Tuesday, March 18, 2014

Big Data versus the SAT

In a recent Time Magazine article, the president of Bard College, Leon Botstein, joined a chorus of criticism of the SAT, going so far as to call it “part hoax and part fraud.”  Criticism is coming fast and furious because the SAT has just unveiled a new, improved product to try to fend off a trend among competitive colleges to downplay the role of the SAT, and even to eliminate its use entirely.  (The not-for-profit status of the College Board, which produces the SAT, does not put the company beyond reacting to a profit motive; not-for-profit does not exactly mean you don’t get benefits from pulling in more revenue).

Among the critiques are that performance during one afternoon in the junior year of high school should not govern a student’s future (the SAT is not only used for college admission, but also by employers further down the road); that the SAT has little to do with what really constitutes learning and productivity (I haven’t done anything useful in my work by pulling the right answer off of a multiple choice test for as long as I can remember); that it correlates with income more than it does with anything else; and that what has now become years of SAT preparation detracts from more productive learning.

And that is just the start of the list. By its very nature as a standardized test, to the extent colleges rely on the SAT they are looking at exactly the same criteria, so the same sort of students will percolate to the top of the stack. The creative and off-the-wall student who adds the richness and intellectual diversity that a college seeks might be blown off course because there is no reason to think that such a student will do well in a timed, multiple choice test – or even that such a student will have an interest in the many hours of preparation courses required to be competitive in the test. To take the effect of the SAT exam on creativity to the extreme, read a previous blog post I wrote on the effect standardized testing has had on creativity in Asian countries.

You would think that in the emerging world of big data, where Amazon has gone from recommending books to predicting what your next purchase will be, we should be able to find ways to predict how well a student will do in college, and more than that, predict the colleges where he will thrive and reach his potential.  Colleges have a rich database at their disposal: high school transcripts, socio-economic data such as household income and family educational background, recommendations and the extra-curricular activities of every applicant, and data on performance ex post for those who have attended. For many universities, this is a database that encompasses hundreds of thousands of students.

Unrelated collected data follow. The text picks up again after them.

/-! ### Sys2Proof/Machine/Debug.lean -/

theorem State.canon.tapReset (h : s.canon) : (Machine.tapReset s).canon := h
theorem State.canon.tapBypass (h : s.canon) : (Machine.tapBypass s).canon := h
theorem State.canon.tapIdcode (h : s.canon) : (Machine.tapIdcode s).canon := h
theorem State.canon.tapDbgStatus (h : s.canon) : (Machine.tapDbgStatus s).canon := h
theorem State.canon.denyAccess {dr} (h : s.canon) : (s.denyAccess dr).canon := .with_tapRes_access (.bumpBy h)

theorem State.canon.accessDecided (h : s.canon) : s.accessDecided.canon := by
  unfold State.accessDecided
  split
  · exact .ite (.denyAccess h) h
  · exact h

theorem State.canon.csrAcc {dr} (h : s.canon) : (csrAcc dr s).canon :=
  .ite h (.ite (.with_tapRes h) (.ite (.denyAccess h) (.with_access_accessAt h)))

theorem State.canon.csrAccDone (h : s.canon) : (csrAccDone s).canon := by
  unfold Machine.csrAccDone
  extract_lets s1
  have h1 : s1.canon := .accessDecided h
  split
  · exact h1
  · exact .ite (.with_tapRes (.csrWrite (.with_access h1))) (.with_resp_tapRes (.csrRead (.with_access h1)))

/-! ### Sys2Proof/Machine/Pair.lean -/

theorem State.canon.applyCmd {x} (h : s.canon) : (s.applyCmd x).canon := by
  unfold State.applyCmd
  split
  · exact .clasp h
  · exact .encode h
  · exact .encodeAppend h
  · exact .decode h
  · exact .prefillChunks h
  · exact .hashBlocks h
  · exact .maskBatch h
  · exact .specVerify h
  · exact .objectLoad h
  · exact .objectRetire h
  · exact .sessionOpen h
  · exact .sessionClose h
  · exact .rollback h
  · exact .opBudgetSet h
  · exact .stepRowStart h
  · exact .extensionPass h
  · exact .stepDrawPass h
  · exact .stepCommit h
  · exact .park h
  · exact .revive h
  · exact .locketExport h
  · exact .locketImport h
  · exact h

theorem State.canon.adoptDecision {r} (h : s.canon) : (s.adoptDecision r).canon := by
  unfold State.adoptDecision
  split
  · exact h
  · extract_lets v d
    split
    · exact .ite (.missDeadline h) h
    · exact h
    · exact h

theorem State.canon.keepEarly {r} (h : s.canon) : (s.keepEarly r).canon := .ite h h
theorem State.canon.mailIn {r} (h : s.canon) : (s.mailIn r).canon := .wrLE h

theorem State.canon.commitPart {q} (h : s.canon) : (s.commitPart q).canon := by
  unfold State.commitPart
  split
  · exact .applyCmd h
  · split
    · exact h
    · split
      · exact .failItem h
      · exact h
      · exact .opFail h

theorem State.canon.compareRecord {r} (h : s.canon) : (compareRecord r s).canon := by
  unfold Machine.compareRecord
  split
  · exact h
  · extract_lets s1
    have h1 : s1.canon := .mailIn h
    split
    · exact .adoptDecision h1
    · split
      · exact h1
      · split
        · exact .keepEarly h1
        · exact .compareWith h1 (fun _ h => .commitPart h)

theorem State.canon.compareTimeout (h : s.canon) : (compareTimeout s).canon := by
  unfold Machine.compareTimeout
  split
  · exact h
  · split
    · exact .partMismatch h
    · exact h

theorem State.canon.fromPartner {f typ act} (h : s.canon) (hact : ∀ s, s.canon → (act s).canon) : (s.fromPartner f typ act).canon :=
  .recv h (fun _ h => .ite (hact _ h) h)

theorem State.canon.mismatchFrame {f} (h : s.canon) : (mismatchFrame f s).canon := by
  unfold Machine.mismatchFrame
  refine .fromPartner h (fun _ h => .ite h ?_)
  split
  · exact h
  · exact .ite h (.partMismatch h)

There are differences from one high school to the next, and the sample a college has from any one high school might be sparse, but high schools and school districts can augment the data with further detail, so that the database can extend beyond those who have applied. And the data available to the colleges can be expanded by orders of magnitude if students agree to share their admission data and their college performance on an anonymized basis. There already are common applications forms used by many schools, so as far as admission data goes, this requires little more than adding an agreement in the college applications to share data; the sort of agreement we already make with Facebook or Google.

The end result, achievable in a few years, is a vast database of high school performance, drilling down to the specific high school, coupled with the colleges where each student applied, was accepted and attended, along with subsequent college performance. Of course, the nature of big data is that it is data, so students are still converted into numerical representations.  But these will cover many dimensions, and those dimensions will better reflect what the students actually do. Each college can approach and analyze the data differently to focus on what they care about.  It is the end of the SAT version of standardization. Colleges can still follow up with interviews, campus tours, and reviews of musical performances, articles, videos of sports, and the like.  But they will have a much better filter in place as they do so.